Activity: In the records below, the line with "off v s).msgs = s.msgs := rfl" opens the range and the line with "off v s).bbs = s.bbs := rfl" closes it; print that range exactly and nothing else.

Provided material:
-- ==== Sys2Proof/Laws/State.lean ====
section
/-! SUPPORT. The named updates of State, field by field: each changes one field, and every other field reads as before. -/
namespace Sys2Proof.Machine

@[simp] theorem setReg_glb (off v : Nat) (s : State) : (setReg off v s).glb = s.glb := rfl
@[simp] theorem setReg_cnt (off v : Nat) (s : State) : (setReg off v s).cnt = s.cnt := rfl
@[simp] theorem setReg_clk (off v : Nat) (s : State) : (setReg off v s).clk = s.clk := rfl
@[simp] theorem setReg_hif (off v : Nat) (s : State) : (setReg off v s).hif = s.hif := rfl
@[simp] theorem setReg_streams (off v : Nat) (s : State) : (setReg off v s).streams = s.streams := rfl
@[simp] theorem setReg_msgs (off v : Nat) (s : State) : (setReg off v s).msgs = s.msgs := rfl
@[simp] theorem setReg_frames (off v : Nat) (s : State) : (setReg off v s).frames = s.frames := rfl
@[simp] theorem setReg_plg (off v : Nat) (s : State) : (setReg off v s).plg = s.plg := rfl
@[simp] theorem setReg_tables (off v : Nat) (s : State) : (setReg off v s).tables = s.tables := rfl
@[simp] theorem setReg_tblBad (off v : Nat) (s : State) : (setReg off v s).tblBad = s.tblBad := rfl
@[simp] theorem setReg_egress (off v : Nat) (s : State) : (setReg off v s).egress = s.egress := rfl
@[simp] theorem setReg_slots (off v : Nat) (s : State) : (setReg off v s).slots = s.slots := rfl
@[simp] theorem setReg_sheaves (off v : Nat) (s : State) : (setReg off v s).sheaves = s.sheaves := rfl
@[simp] theorem setReg_groups (off v : Nat) (s : State) : (setReg off v s).groups = s.groups := rfl
@[simp] theorem setReg_plots (off v : Nat) (s : State) : (setReg off v s).plots = s.plots := rfl
@[simp] theorem setReg_tiles (off v : Nat) (s : State) : (setReg off v s).tiles = s.tiles := rfl
@[simp] theorem setReg_switches (off v : Nat) (s : State) : (setReg off v s).switches = s.switches := rfl
@[simp] theorem setReg_sus (off v : Nat) (s : State) : (setReg off v s).sus = s.sus := rfl
@[simp] theorem setReg_fab (off v : Nat) (s : State) : (setReg off v s).fab = s.fab := rfl
@[simp] theorem setReg_waits (off v : Nat) (s : State) : (setReg off v s).waits = s.waits := rfl
@[simp] theorem setReg_yoke (off v : Nat) (s : State) : (setReg off v s).yoke = s.yoke := rfl
@[simp] theorem setReg_mem (off v : Nat) (s : State) : (setReg off v s).mem = s.mem := rfl
@[simp] theorem setReg_answer (off v : Nat) (s : State) : (setReg off v s).answer = s.answer := rfl
@[simp] theorem setReg_ports (off v : Nat) (s : State) : (setReg off v s).ports = s.ports := rfl
@[simp] theorem setReg_fm (off v : Nat) (s : State) : (setReg off v s).fm = s.fm := rfl
@[simp] theorem setReg_bbs (off v : Nat) (s : State) : (setReg off v s).bbs = s.bbs := rfl
@[simp] theorem setReg_ptp (off v : Nat) (s : State) : (setReg off v s).ptp = s.ptp := rfl
@[simp] theorem setReg_links (off v : Nat) (s : State) : (setReg off v s).links = s.links := rfl
@[simp] theorem setReg_hrw (off v : Nat) (s : State) : (setReg off v s).hrw = s.hrw := rfl
@[simp] theorem setReg_twp (off v : Nat) (s : State) : (setReg off v s).twp = s.twp := rfl
@[simp] theorem setReg_tap (off v : Nat) (s : State) : (setReg off v s).tap = s.tap := rfl
@[simp] theorem setReg_trc (off v : Nat) (s : State) : (setReg off v s).trc = s.trc := rfl
@[simp] theorem setReg_alert (off v : Nat) (s : State) : (setReg off v s).alert = s.alert := rfl
@[simp] theorem setReg_nextMid (off v : Nat) (s : State) : (setReg off v s).nextMid = s.nextMid := rfl
@[simp] theorem setReg_nextFid (off v : Nat) (s : State) : (setReg off v s).nextFid = s.nextFid := rfl
@[simp] theorem setReg_nextBuild (off v : Nat) (s : State) : (setReg off v s).nextBuild = s.nextBuild := rfl
@[simp] theorem setReg_nextSid (off v : Nat) (s : State) : (setReg off v s).nextSid = s.nextSid := rfl
@[simp] theorem setReg_freeCtr (off v : Nat) (s : State) : (setReg off v s).freeCtr = s.freeCtr := rfl
@[simp] theorem setReg_pending (off v : Nat) (s : State) : (setReg off v s).pending = s.pending := rfl

@[simp] theorem setRing_glb (r : Nat) (g : Ring) (s : State) : (setRing r g s).glb = s.glb := rfl
@[simp] theorem setRing_regs (r : Nat) (g : Ring) (s : State) : (setRing r g s).regs = s.regs := rfl
@[simp] theorem setRing_cnt (r : Nat) (g : Ring) (s : State) : (setRing r g s).cnt = s.cnt := rfl
@[simp] theorem setRing_clk (r : Nat) (g : Ring) (s : State) : (setRing r g s).clk = s.clk := rfl
@[simp] theorem setRing_streams (r : Nat) (g : Ring) (s : State) : (setRing r g s).streams = s.streams := rfl
@[simp] theorem setRing_msgs (r : Nat) (g : Ring) (s : State) : (setRing r g s).msgs = s.msgs := rfl
@[simp] theorem setRing_frames (r : Nat) (g : Ring) (s : State) : (setRing r g s).frames = s.frames := rfl
@[simp] theorem setRing_plg (r : Nat) (g : Ring) (s : State) : (setRing r g s).plg = s.plg := rfl
@[simp] theorem setRing_tables (r : Nat) (g : Ring) (s : State) : (setRing r g s).tables = s.tables := rfl
@[simp] theorem setRing_tblBad (r : Nat) (g : Ring) (s : State) : (setRing r g s).tblBad = s.tblBad := rfl
@[simp] theorem setRing_egress (r : Nat) (g : Ring) (s : State) : (setRing r g s).egress = s.egress := rfl
@[simp] theorem setRing_slots (r : Nat) (g : Ring) (s : State) : (setRing r g s).slots = s.slots := rfl
@[simp] theorem setRing_sheaves (r : Nat) (g : Ring) (s : State) : (setRing r g s).sheaves = s.sheaves := rfl
@[simp] theorem setRing_groups (r : Nat) (g : Ring) (s : State) : (setRing r g s).groups = s.groups := rfl
@[simp] theorem setRing_plots (r : Nat) (g : Ring) (s : State) : (setRing r g s).plots = s.plots := rfl
@[simp] theorem setRing_tiles (r : Nat) (g : Ring) (s : State) : (setRing r g s).tiles = s.tiles := rfl
@[simp] theorem setRing_switches (r : Nat) (g : Ring) (s : State) : (setRing r g s).switches = s.switches := rfl
@[simp] theorem setRing_sus (r : Nat) (g : Ring) (s : State) : (setRing r g s).sus = s.sus := rfl
@[simp] theorem setRing_fab (r : Nat) (g : Ring) (s : State) : (setRing r g s).fab = s.fab := rfl
@[simp] theorem setRing_waits (r : Nat) (g : Ring) (s : State) : (setRing r g s).waits = s.waits := rfl
@[simp] theorem setRing_yoke (r : Nat) (g : Ring) (s : State) : (setRing r g s).yoke = s.yoke := rfl
@[simp] theorem setRing_mem (r : Nat) (g : Ring) (s : State) : (setRing r g s).mem = s.mem := rfl
@[simp] theorem setRing_answer (r : Nat) (g : Ring) (s : State) : (setRing r g s).answer = s.answer := rfl
@[simp] theorem setRing_ports (r : Nat) (g : Ring) (s : State) : (setRing r g s).ports = s.ports := rfl
@[simp] theorem setRing_fm (r : Nat) (g : Ring) (s : State) : (setRing r g s).fm = s.fm := rfl
@[simp] theorem setRing_bbs (r : Nat) (g : Ring) (s : State) : (setRing r g s).bbs = s.bbs := rfl
@[simp] theorem setRing_ptp (r : Nat) (g : Ring) (s : State) : (setRing r g s).ptp = s.ptp := rfl
@[simp] theorem setRing_links (r : Nat) (g : Ring) (s : State) : (setRing r g s).links = s.links := rfl
@[simp] theorem setRing_hrw (r : Nat) (g : Ring) (s : State) : (setRing r g s).hrw = s.hrw := rfl
@[simp] theorem setRing_twp (r : Nat) (g : Ring) (s : State) : (setRing r g s).twp = s.twp := rfl
@[simp] theorem setRing_tap (r : Nat) (g : Ring) (s : State) : (setRing r g s).tap = s.tap := rfl
@[simp] theorem setRing_trc (r : Nat) (g : Ring) (s : State) : (setRing r g s).trc = s.trc := rfl
@[simp] theorem setRing_alert (r : Nat) (g : Ring) (s : State) : (setRing r g s).alert = s.alert := rfl
@[simp] theorem setRing_nextMid (r : Nat) (g : Ring) (s : State) : (setRing r g s).nextMid = s.nextMid := rfl
@[simp] theorem setRing_nextFid (r : Nat) (g : Ring) (s : State) : (setRing r g s).nextFid = s.nextFid := rfl
@[simp] theorem setRing_nextBuild (r : Nat) (g : Ring) (s : State) : (setRing r g s).nextBuild = s.nextBuild := rfl
@[simp] theorem setRing_nextSid (r : Nat) (g : Ring) (s : State) : (setRing r g s).nextSid = s.nextSid := rfl
@[simp] theorem setRing_freeCtr (r : Nat) (g : Ring) (s : State) : (setRing r g s).freeCtr = s.freeCtr := rfl
@[simp] theorem setRing_pending (r : Nat) (g : Ring) (s : State) : (setRing r g s).pending = s.pending := rfl

@[simp] theorem post_glb (w : HostWrite) (s : State) : (post w s).glb = s.glb := rfl
@[simp] theorem post_regs (w : HostWrite) (s : State) : (post w s).regs = s.regs := rfl
@[simp] theorem post_cnt (w : HostWrite) (s : State) : (post w s).cnt = s.cnt := rfl
@[simp] theorem post_clk (w : HostWrite) (s : State) : (post w s).clk = s.clk := rfl
@[simp] theorem post_streams (w : HostWrite) (s : State) : (post w s).streams = s.streams := rfl
@[simp] theorem post_msgs (w : HostWrite) (s : State) : (post w s).msgs = s.msgs := rfl
@[simp] theorem post_frames (w : HostWrite) (s : State) : (post w s).frames = s.frames := rfl
@[simp] theorem post_plg (w : HostWrite) (s : State) : (post w s).plg = s.plg := rfl
@[simp] theorem post_tables (w : HostWrite) (s : State) : (post w s).tables = s.tables := rfl
@[simp] theorem post_tblBad (w : HostWrite) (s : State) : (post w s).tblBad = s.tblBad := rfl
@[simp] theorem post_egress (w : HostWrite) (s : State) : (post w s).egress = s.egress := rfl
@[simp] theorem post_slots (w : HostWrite) (s : State) : (post w s).slots = s.slots := rfl
@[simp] theorem post_sheaves (w : HostWrite) (s : State) : (post w s).sheaves = s.sheaves := rfl
@[simp] theorem post_groups (w : HostWrite) (s : State) : (post w s).groups = s.groups := rfl
@[simp] theorem post_plots (w : HostWrite) (s : State) : (post w s).plots = s.plots := rfl
@[simp] theorem post_tiles (w : HostWrite) (s : State) : (post w s).tiles = s.tiles := rfl
@[simp] theorem post_switches (w : HostWrite) (s : State) : (post w s).switches = s.switches := rfl
@[simp] theorem post_sus (w : HostWrite) (s : State) : (post w s).sus = s.sus := rfl
@[simp] theorem post_fab (w : HostWrite) (s : State) : (post w s).fab = s.fab := rfl
@[simp] theorem post_waits (w : HostWrite) (s : State) : (post w s).waits = s.waits := rfl
@[simp] theorem post_yoke (w : HostWrite) (s : State) : (post w s).yoke = s.yoke := rfl
@[simp] theorem post_mem (w : HostWrite) (s : State) : (post w s).mem = s.mem := rfl
@[simp] theorem post_answer (w : HostWrite) (s : State) : (post w s).answer = s.answer := rfl
@[simp] theorem post_ports (w : HostWrite) (s : State) : (post w s).ports = s.ports := rfl
@[simp] theorem post_fm (w : HostWrite) (s : State) : (post w s).fm = s.fm := rfl
@[simp] theorem post_bbs (w : HostWrite) (s : State) : (post w s).bbs = s.bbs := rfl
@[simp] theorem post_ptp (w : HostWrite) (s : State) : (post w s).ptp = s.ptp := rfl
@[simp] theorem post_links (w : HostWrite) (s : State) : (post w s).links = s.links := rfl
@[simp] theorem post_hrw (w : HostWrite) (s : State) : (post w s).hrw = s.hrw := rfl
@[simp] theorem post_twp (w : HostWrite) (s : State) : (post w s).twp = s.twp := rfl
@[simp] theorem post_tap (w : HostWrite) (s : State) : (post w s).tap = s.tap := rfl
@[simp] theorem post_trc (w : HostWrite) (s : State) : (post w s).trc = s.trc := rfl
@[simp] theorem post_alert (w : HostWrite) (s : State) : (post w s).alert = s.alert := rfl
@[simp] theorem post_nextMid (w : HostWrite) (s : State) : (post w s).nextMid = s.nextMid := rfl
@[simp] theorem post_nextFid (w : HostWrite) (s : State) : (post w s).nextFid = s.nextFid := rfl
@[simp] theorem post_nextBuild (w : HostWrite) (s : State) : (post w s).nextBuild = s.nextBuild := rfl
@[simp] theorem post_nextSid (w : HostWrite) (s : State) : (post w s).nextSid = s.nextSid := rfl
@[simp] theorem post_freeCtr (w : HostWrite) (s : State) : (post w s).freeCtr = s.freeCtr := rfl
@[simp] theorem post_pending (w : HostWrite) (s : State) : (post w s).pending = s.pending := rfl

@[simp] theorem setSq_glb (q : Nat) (v : Sq) (s : State) : (setSq q v s).glb = s.glb := rfl
@[simp] theorem setSq_regs (q : Nat) (v : Sq) (s : State) : (setSq q v s).regs = s.regs := rfl
@[simp] theorem setSq_cnt (q : Nat) (v : Sq) (s : State) : (setSq q v s).cnt = s.cnt := rfl
@[simp] theorem setSq_clk (q : Nat) (v : Sq) (s : State) : (setSq q v s).clk = s.clk := rfl
@[simp] theorem setSq_streams (q : Nat) (v : Sq) (s : State) : (setSq q v s).streams = s.streams := rfl
@[simp] theorem setSq_msgs (q : Nat) (v : Sq) (s : State) : (setSq q v s).msgs = s.msgs := rfl
@[simp] theorem setSq_frames (q : Nat) (v : Sq) (s : State) : (setSq q v s).frames = s.frames := rfl
@[simp] theorem setSq_plg (q : Nat) (v : Sq) (s : State) : (setSq q v s).plg = s.plg := rfl
@[simp] theorem setSq_tables (q : Nat) (v : Sq) (s : State) : (setSq q v s).tables = s.tables := rfl
@[simp] theorem setSq_tblBad (q : Nat) (v : Sq) (s : State) : (setSq q v s).tblBad = s.tblBad := rfl
@[simp] theorem setSq_egress (q : Nat) (v : Sq) (s : State) : (setSq q v s).egress = s.egress := rfl
@[simp] theorem setSq_slots (q : Nat) (v : Sq) (s : State) : (setSq q v s).slots = s.slots := rfl
@[simp] theorem setSq_sheaves (q : Nat) (v : Sq) (s : State) : (setSq q v s).sheaves = s.sheaves := rfl
@[simp] theorem setSq_groups (q : Nat) (v : Sq) (s : State) : (setSq q v s).groups = s.groups := rfl
@[simp] theorem setSq_plots (q : Nat) (v : Sq) (s : State) : (setSq q v s).plots = s.plots := rfl
@[simp] theorem setSq_tiles (q : Nat) (v : Sq) (s : State) : (setSq q v s).tiles = s.tiles := rfl
@[simp] theorem setSq_switches (q : Nat) (v : Sq) (s : State) : (setSq q v s).switches = s.switches := rfl
@[simp] theorem setSq_sus (q : Nat) (v : Sq) (s : State) : (setSq q v s).sus = s.sus := rfl
@[simp] theorem setSq_fab (q : Nat) (v : Sq) (s : State) : (setSq q v s).fab = s.fab := rfl
@[simp] theorem setSq_waits (q : Nat) (v : Sq) (s : State) : (setSq q v s).waits = s.waits := rfl
@[simp] theorem setSq_yoke (q : Nat) (v : Sq) (s : State) : (setSq q v s).yoke = s.yoke := rfl
@[simp] theorem setSq_mem (q : Nat) (v : Sq) (s : State) : (setSq q v s).mem = s.mem := rfl
@[simp] theorem setSq_answer (q : Nat) (v : Sq) (s : State) : (setSq q v s).answer = s.answer := rfl
@[simp] theorem setSq_ports (q : Nat) (v : Sq) (s : State) : (setSq q v s).ports = s.ports := rfl
@[simp] theorem setSq_fm (q : Nat) (v : Sq) (s : State) : (setSq q v s).fm = s.fm := rfl
@[simp] theorem setSq_bbs (q : Nat) (v : Sq) (s : State) : (setSq q v s).bbs = s.bbs := rfl
@[simp] theorem setSq_ptp (q : Nat) (v : Sq) (s : State) : (setSq q v s).ptp = s.ptp := rfl
@[simp] theorem setSq_links (q : Nat) (v : Sq) (s : State) : (setSq q v s).links = s.links := rfl
@[simp] theorem setSq_hrw (q : Nat) (v : Sq) (s : State) : (setSq q v s).hrw = s.hrw := rfl
@[simp] theorem setSq_twp (q : Nat) (v : Sq) (s : State) : (setSq q v s).twp = s.twp := rfl
@[simp] theorem setSq_tap (q : Nat) (v : Sq) (s : State) : (setSq q v s).tap = s.tap := rfl
@[simp] theorem setSq_trc (q : Nat) (v : Sq) (s : State) : (setSq q v s).trc = s.trc := rfl
@[simp] theorem setSq_alert (q : Nat) (v : Sq) (s : State) : (setSq q v s).alert = s.alert := rfl
@[simp] theorem setSq_nextMid (q : Nat) (v : Sq) (s : State) : (setSq q v s).nextMid = s.nextMid := rfl
@[simp] theorem setSq_nextFid (q : Nat) (v : Sq) (s : State) : (setSq q v s).nextFid = s.nextFid := rfl
@[simp] theorem setSq_nextBuild (q : Nat) (v : Sq) (s : State) : (setSq q v s).nextBuild = s.nextBuild := rfl
@[simp] theorem setSq_nextSid (q : Nat) (v : Sq) (s : State) : (setSq q v s).nextSid = s.nextSid := rfl
@[simp] theorem setSq_freeCtr (q : Nat) (v : Sq) (s : State) : (setSq q v s).freeCtr = s.freeCtr := rfl
@[simp] theorem setSq_pending (q : Nat) (v : Sq) (s : State) : (setSq q v s).pending = s.pending := rfl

Answer to this problem:
@[simp] theorem setReg_msgs (off v : Nat) (s : State) : (setReg off v s).msgs = s.msgs := rfl
@[simp] theorem setReg_frames (off v : Nat) (s : State) : (setReg off v s).frames = s.frames := rfl
@[simp] theorem setReg_plg (off v : Nat) (s : State) : (setReg off v s).plg = s.plg := rfl
@[simp] theorem setReg_tables (off v : Nat) (s : State) : (setReg off v s).tables = s.tables := rfl
@[simp] theorem setReg_tblBad (off v : Nat) (s : State) : (setReg off v s).tblBad = s.tblBad := rfl
@[simp] theorem setReg_egress (off v : Nat) (s : State) : (setReg off v s).egress = s.egress := rfl
@[simp] theorem setReg_slots (off v : Nat) (s : State) : (setReg off v s).slots = s.slots := rfl
@[simp] theorem setReg_sheaves (off v : Nat) (s : State) : (setReg off v s).sheaves = s.sheaves := rfl
@[simp] theorem setReg_groups (off v : Nat) (s : State) : (setReg off v s).groups = s.groups := rfl
@[simp] theorem setReg_plots (off v : Nat) (s : State) : (setReg off v s).plots = s.plots := rfl
@[simp] theorem setReg_tiles (off v : Nat) (s : State) : (setReg off v s).tiles = s.tiles := rfl
@[simp] theorem setReg_switches (off v : Nat) (s : State) : (setReg off v s).switches = s.switches := rfl
@[simp] theorem setReg_sus (off v : Nat) (s : State) : (setReg off v s).sus = s.sus := rfl
@[simp] theorem setReg_fab (off v : Nat) (s : State) : (setReg off v s).fab = s.fab := rfl
@[simp] theorem setReg_waits (off v : Nat) (s : State) : (setReg off v s).waits = s.waits := rfl
@[simp] theorem setReg_yoke (off v : Nat) (s : State) : (setReg off v s).yoke = s.yoke := rfl
@[simp] theorem setReg_mem (off v : Nat) (s : State) : (setReg off v s).mem = s.mem := rfl
@[simp] theorem setReg_answer (off v : Nat) (s : State) : (setReg off v s).answer = s.answer := rfl
@[simp] theorem setReg_ports (off v : Nat) (s : State) : (setReg off v s).ports = s.ports := rfl
@[simp] theorem setReg_fm (off v : Nat) (s : State) : (setReg off v s).fm = s.fm := rfl
@[simp] theorem setReg_bbs (off v : Nat) (s : State) : (setReg off v s).bbs = s.bbs := rfl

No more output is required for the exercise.